-- ==== Sys2Proof/Decode.lean ====
section
/-! DEFINITION. The opcode map, the decoder and the encoder of the command words (30_encoding R80 to R87), and the
expansion of assembly lines into commands and words (30_encoding R89, R90). -/

namespace Sys2Proof

/-- One row of the opcode map (30_encoding R84): the match and mask words, and how the fields are read. -/
structure OpRow where
  /-- the "match" column -/
  pattern : Word
  /-- the "mask" column: OP and every reserved bit -/
  mask : Word
  /-- the command with its fields read as R81, R82 or R83 give them -/
  build : Word → Instr

/-- The opcode map of 30_encoding R84, in its order. OP 0xE and 0xF have no row. -/
def opcodeMap : List OpRow :=
  [ ⟨0x00000000, 0xFFFFFFFF, fun _ => .nop⟩,
    ⟨0x10000000, 0xFFFF0000, fun w => .setw (w.extractLsb' 0 16)⟩,
    ⟨0x20000000, 0xFFFF0000, fun w => .seth (w.extractLsb' 0 16)⟩,
    ⟨0x30000000, 0xFFFFFFF0, fun w => .setbs (w.extractLsb' 0 4)⟩,
    ⟨0x40000000, 0xFFFFFF00, fun w => .setth (w.extractLsb' 0 8)⟩,
    ⟨0x50000000, 0xFFFFFFFE, fun w => .setinv (w.extractLsb' 0 1)⟩,
    ⟨0x60000000, 0xFFFFFFFE, fun w => .setbg (w.extractLsb' 0 1)⟩,
    ⟨0x70000000, 0xFFFFFFFF, fun _ => .start⟩,
    ⟨0x80000000, 0xFF000000,
      fun w => .pixel (w.extractLsb' 16 8) (w.extractLsb' 8 8) (w.extractLsb' 0 8)⟩,
    ⟨0x90000000, 0xFFFFFFFF, fun _ => .format⟩,
    ⟨0xA0000000, 0xFFFFFFFF, fun _ => .txt⟩,
    ⟨0xB0000000, 0xFF000000, fun w => .rdpb (w.extractLsb' 0 24)⟩,
    ⟨0xC0000000, 0xFFFFFFF0, fun w => .rdreg (w.extractLsb' 0 4)⟩,
    ⟨0xD0000000, 0xFFFFFFE0, fun w => .clrerr (w.extractLsb' 0 5)⟩ ]

/-- `w & mask = match` (30_encoding R84). -/
def OpRow.matches (row : OpRow) (w : Word) : Bool := w &&& row.mask == row.pattern

/-- 30_encoding R85: the first matching row gives the command. -/
def decode (w : Word) : Option Instr :=
  (opcodeMap.find? fun row => row.matches w).map fun row => row.build w

/-- Why the decoder refuses a word, by name: the outcome ILLEGAL has two causes (30_encoding R86). -/
inductive IllegalWord where
  /-- OP is 0xE or 0xF -/
  | reservedOp
  /-- OP is assigned and a reserved bit is 1 -/
  | reservedBit
deriving DecidableEq, Repr

/-- The name of the refusal, for a word that `decode` refuses (30_encoding R86). -/
def illegalReason (w : Word) : Option IllegalWord :=
  match decode w with
  | some _ => none
  | none => some (if 0xE ≤ w.toNat / 2 ^ 28 then .reservedOp else .reservedBit)

/-- OP in bits [31:28] and one payload, zero-extended into [27:0] (30_encoding R80, R81). -/
def commandWord (op : BitVec 4) {n : Nat} (payload : BitVec n) : Word :=
  op ++ payload.setWidth 28

/-- The command word of an instruction (30_encoding R81, R82, R83, R84). -/
def encode : Instr → Word
  | .nop => commandWord 0x0 (0 : BitVec 28)
  | .setw imm16 => commandWord 0x1 imm16
  | .seth imm16 => commandWord 0x2 imm16
  | .setbs imm4 => commandWord 0x3 imm4
  | .setth imm8 => commandWord 0x4 imm8
  | .setinv imm1 => commandWord 0x5 imm1
  | .setbg imm1 => commandWord 0x6 imm1
  | .start => commandWord 0x7 (0 : BitVec 28)
  | .pixel r g b => commandWord 0x8 (r ++ g ++ b)
  | .format => commandWord 0x9 (0 : BitVec 28)
  | .txt => commandWord 0xA (0 : BitVec 28)
  | .rdpb idx => commandWord 0xB idx
  | .rdreg n => commandWord 0xC n
  | .clrerr mask => commandWord 0xD mask

/-- The instruction read from a command whose bits are `w`, of which `nbits` are given and the rest are 0. The
channel carries the whole word (20_memory R67), so there is no byte order to lay out. -/
def decodeTableWord (nbits w : Nat) : Option Instr := decode (BitVec.ofNat 32 (w % 2 ^ nbits))

/-- The commands an assembly line stands for (30_encoding R89, R90), whatever its operands; `assemble` checks them. -/
def AsmLine.expand : AsmLine → List Instr
  | .nop => [.nop]
  | .setw w => [.setw (BitVec.ofNat 16 w)]
  | .seth h => [.seth (BitVec.ofNat 16 h)]
  | .setbs bs => [.setbs (BitVec.ofNat 4 bs)]
  | .setth t => [.setth (BitVec.ofNat 8 t)]
  | .setinv b => [.setinv (BitVec.ofNat 1 b)]
  | .setbg b => [.setbg (BitVec.ofNat 1 b)]
  | .start => [.start]
  | .pixel r g b => [.pixel (BitVec.ofNat 8 r) (BitVec.ofNat 8 g) (BitVec.ofNat 8 b)]
  | .format => [.format]
  | .txt => [.txt]
  | .rdpb idx => [.rdpb (BitVec.ofNat 24 idx)]
  | .rdreg n => [.rdreg (BitVec.ofNat 4 n)]
  | .clrerr mask => [.clrerr (BitVec.ofNat 5 mask)]
  | .pixa r g b _ => [.pixel (BitVec.ofNat 8 r) (BitVec.ofNat 8 g) (BitVec.ofNat 8 b)]
  | .clrerrAll => [.clrerr 0x1F]
  | .rdstat => [.rdreg 6]
  | .config w h bs t inv bg =>
    [.setw (BitVec.ofNat 16 w), .seth (BitVec.ofNat 16 h), .setbs (BitVec.ofNat 4 bs), .setth (BitVec.ofNat 8 t),
      .setinv (BitVec.ofNat 1 inv), .setbg (BitVec.ofNat 1 bg)]

/-- The words of an assembly line, or an assembly error (30_encoding R89: "The assembler emits no word for it"). -/
def AsmLine.assemble (line : AsmLine) : Option (List Word) :=
  if line.wf then some (line.expand.map encode) else none

end Sys2Proof
end

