-- ==== Sys2Proof/Machine/Formatter.lean ====
section
/-! DEFINITION. The packed-bitmap formatter: the text as a function of the packed bytes (42_formatter R150 to R154), and
FORMAT and TXT (R155, R156). -/

namespace Sys2Proof.Machine

open Host

/-- The line break LF (42_formatter R152). -/
def charLF : Byte := 0x0A
/-- The comma (42_formatter R152). -/
def charComma : Byte := 0x2C
/-- The digit 0 (42_formatter R152). -/
def charZero : Byte := 0x30
/-- The letter x (42_formatter R152). -/
def charX : Byte := 0x78

/-- HexDigit(d), lowercase (42_formatter R152). -/
def hexDigit (d : BitVec 4) : Byte :=
  if d.toNat ≤ 9 then BitVec.ofNat 8 (0x30 + d.toNat) else BitVec.ofNat 8 (0x61 + (d.toNat - 10))

/-- The digit of bits [7:4] of a byte. -/
def highDigit (x : Byte) : Byte := hexDigit (x.extractLsb' 4 4)
/-- The digit of bits [3:0] of a byte. -/
def lowDigit (x : Byte) : Byte := hexDigit (x.extractLsb' 0 4)

/-- The token of a byte, "0x" and Hex2 (42_formatter R150). -/
def token (x : Byte) : List Byte := [charZero, charX, highDigit x, lowDigit x]

/-- The loop of FormatText from byte number `j` on: token, comma, and LF after every 8th comma (42_formatter R150). -/
def tokensFrom : Nat → List Byte → List Byte
  | _, [] => []
  | j, x :: xs => token x ++ [charComma] ++ (if (j + 1) % 8 = 0 then [charLF] else []) ++ tokensFrom (j + 1) xs

/-- StripTrailingWhitespace (42_formatter R150): "the only whitespace FormatText emits is LF". -/
def stripTrailing (text : List Byte) : List Byte := (text.reverse.dropWhile fun c => c == charLF).reverse

/-- FormatText(b) (42_formatter R150): strip, then remove exactly one trailing comma; an empty text stays empty. -/
def formatText (bytes : List Byte) : List Byte := (stripTrailing (tokensFrom 0 bytes)).dropLast

/-- TextLen(n) (42_formatter R151). -/
def textLen (n : Nat) : Nat := if n = 0 then 0 else 5 * n - 1 + (n - 1) / 8

/-- What stands at a position of the text: a fixed character, or a digit of one byte (42_formatter R153). -/
inductive Glyph where
  | fixed (c : Byte)
  | high (j : Nat)
  | low (j : Nat)
deriving DecidableEq, Repr

/-- The glyph at position `t` (42_formatter R153): groups of 41 positions, 8 tokens of 5 and one LF. -/
def glyphAt (t : Nat) : Glyph :=
  let r := t % 41
  let j := 8 * (t / 41) + r / 5
  if r = 40 then .fixed charLF
  else match r % 5 with
    | 0 => .fixed charZero
    | 1 => .fixed charX
    | 2 => .high j
    | 3 => .low j
    | _ => .fixed charComma

/-- CharAt(b, t) on a list of bytes (42_formatter R153). -/
def charAt (bytes : List Byte) (t : Nat) : Byte :=
  match glyphAt t with
  | .fixed c => c
  | .high j => highDigit (bytes.getD j 0)
  | .low j => lowDigit (bytes.getD j 0)

/-- CharAt(PBUF[0 .. PLEN-1], t) by MemRead of the one byte the token needs (42_formatter R156, 20_memory R61). -/
def textChar (t : Nat) (s : State) : Except Fault Byte :=
  match glyphAt t with
  | .fixed c => .ok c
  | .high j => (memRead j s).map highDigit
  | .low j => (memRead j s).map lowDigit

/-- FORMAT (42_formatter R155): SEQ unless the conversion is complete. -/
def execFormat (s : State) : Outcome State Fault Refusal :=
  if s.phase = .encoded then accept 0 { s with tlen := BitVec.ofNat 32 (textLen s.plen.toNat), tidx := 0 }
  else reject .seq s

/-- The TXT response that carries a character: VALID is bit 8 (42_formatter R156). -/
def textResponse (c : Byte) : Word := 0x100 ||| c.setWidth 32

/-- TXT (42_formatter R156): the next character, or 0 at the end of the text. No phase rejects it. -/
def execTxt (s : State) : Outcome State Fault Refusal :=
  if s.tidx.toNat < s.tlen.toNat then
    orFault (textChar s.tidx.toNat s) fun c => accept (textResponse c) { s with tidx := s.tidx + 1 }
  else accept 0 s

end Sys2Proof.Machine
end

########

What is being asked:
If a line in the records contains the word "tidx", copy it out.

Result below:
  if s.phase = .encoded then accept 0 { s with tlen := BitVec.ofNat 32 (textLen s.plen.toNat), tidx := 0 }
  if s.tidx.toNat < s.tlen.toNat then
    orFault (textChar s.tidx.toNat s) fun c => accept (textResponse c) { s with tidx := s.tidx + 1 }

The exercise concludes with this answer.